Hang on. I’m curious to explore that last one. Procs are treated differently. Are they faster?

require "benchmark"

filename = "#{ENV["HOME"]}/Dropbox/Camera Uploads/2019-11-13 08.11.12.png"
bytes = File.info(filename).size

def describe_size(bytes)
  scales = { {1024**3, "GB"}, {1024**2, "MB"}, {1024, "KB"} }
  scale = scales.find { |i| bytes > i[0] }

  scale.nil? ? "#{bytes} bytes" : "%.2f %s" % [bytes / scale[0], scale[1]]
end

size_proc = ->(bytes : UInt64) {
  scales = { {1024**3, "GB"}, {1024**2, "MB"}, {1024, "KB"} }
  scale = scales.find { |i| bytes > i[0] }

  scale.nil? ? "#{bytes} bytes" : "%.2f %s" % [bytes / scale[0], scale[1]]
}


Benchmark.ips do |benchmark|
  benchmark.report("using method") do
    size = describe_size(bytes)
  end

  benchmark.report("using proc") do
    size = size_proc.call(bytes)
  end
end
$ crystal run --release proc_vs_def.cr
using method   2.20M (455.45ns) (± 6.08%)  352B/op        fastest
  using proc   2.18M (458.85ns) (± 5.46%)  352B/op   1.01× slower

The method is almost three whole nanoseconds faster than the Proc. I wonder…

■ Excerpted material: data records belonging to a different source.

-- ==== Sys2Proof/Machine/Seber.lean ====
section
/-! DEFINITION. The Seber link layer (12_seber_link.md): sub-links, cells, loss and replay, credits, lane maps and
retirement. A sub-link is named by its Weft die 0-7 and its wavelength 1-15. -/

namespace Sys2Proof.Machine

/-! Lanes. -/

def laneZero : Nat → Lane := fun _ => {}
/-- Lane (f, k, DIR) of a Weft die (R355). -/
def laneKey (w f k dir : Nat) : Nat := ((w * 16 + f) * 16 + k) * 2 + dir
def State.lane (s : State) (w f k dir : Nat) : Lane := look laneZero s.lanes (laneKey w f k dir)
def State.setLane (s : State) (w f k dir : Nat) (x : Lane) : State := { s with lanes := put laneZero s.lanes (laneKey w f k dir) x }

/-- A lane that carries its MODE, its ring loop running or its heater code held (Table 11-2). -/
def Lane.ok (x : Lane) : Bool := decide (x.st = .locked) || decide (x.st = .frozen)

/-! Sub-links. -/

def sbDark : Nat := 0
def sbSeek : Nat := 1
def sbLocked : Nat := 2
def sbAlive : Nat := 3
def sbDraining : Nat := 4

def State.sbSt (s : State) (w k : Nat) : Nat := s.rd (subPg w k) R.SB_STAT_STATE

/-- Whether a Weft die and wavelength name a sub-link whose pages are alive. -/
def State.sbOk (s : State) (w k : Nat) : Bool :=
  decide (w < 8) && decide (0 < k) && decide (k < 16) && s.alive (sbPg w) && s.alive (subPg w k)

/-- Whether the sub-link takes cells: EN is set and the state is neither DARK nor FAILED (R391). -/
def State.sbHears (s : State) (w k : Nat) : Bool :=
  s.sbOk w k && s.bit (sbPg w) R.SB_COM_CTRL_EN && decide (s.sbSt w k ≠ sbDark) && decide (s.sbSt w k ≠ sbFailed)

/-- LOCKED, ALIVE or DRAINING: trailers count. -/
def State.sbUp (s : State) (w k : Nat) : Bool :=
  s.sbHears w k && decide (s.sbSt w k ≠ sbSeek)

/-- The wavelength on which a sub-link receives (R384). -/
def rxWl (k : Nat) : Nat := (16 - k) % 16

def State.wired (s : State) (w : Nat) : Bool := s.bit (sbPg w) R.SB_COM_CTRL_CLUSTER && decide (4 ≤ w)

/-- The peer package of a sub-link (Table 12-1). -/
def State.peerPkg (s : State) (w k : Nat) : Nat :=
  let p := s.pkgId
  if s.wired w then (p / 16 + k) % 16 * 16 + p % 16 else p / 16 * 16 + (p % 16 + k) % 16

/-- Whether that package is there (R386). -/
def State.hasPeer (s : State) (w k : Nat) : Bool :=
  let q := s.peerPkg w k
  if s.wired w then decide (q / 16 < s.rd (sbPg w) R.SB_COM_ID_POD_COUNT) else decide (q % 16 < s.rd (sbPg w) R.SB_COM_ID_POD_SIZE)

/-- A 16-bit mask of the fibres that satisfy `f`. -/
def fibMask (f : Nat → Bool) : Nat := (List.range 16).foldl (fun a i => if f i then a + 2 ^ i else a) 0

/-- Transmit lanes LOCKED; receive lanes LOCKED with SYNC_OK (RXOK). A FROZEN lane is not LOCKED (R391, R393, R409). -/
def State.txOk (s : State) (w k : Nat) : Nat := fibMask fun f => decide ((s.lane w f k 0).st = .locked)
def State.rxOk (s : State) (w k : Nat) : Nat :=
  fibMask fun f => decide ((s.lane w f (rxWl k) 1).st = .locked) && (s.lane w f (rxWl k) 1).sync

def sbLaneZero : Nat → SbLane := fun _ => {}
def SubLink.lane' (x : SubLink) (f : Nat) : SbLane := look sbLaneZero x.lanes f
def SubLink.putLane (x : SubLink) (f : Nat) (l : SbLane) : SubLink := { x with lanes := put sbLaneZero x.lanes f l }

$ crystal run --release proc_vs_def.cr
using method   2.15M (465.37ns) (± 5.93%)  352B/op   1.01× slower
  using proc   2.16M (462.10ns) (± 6.04%)  352B/op        fastest

Yeah, that’s what I thought. For this case at least, local environment variations — did Spotify just hit a new track? — will have a bigger impact than whether I choose a Proc or a method.

Okay, tests are done. Everything passed, yay! Back to it. Maybe back to the drawing, actually.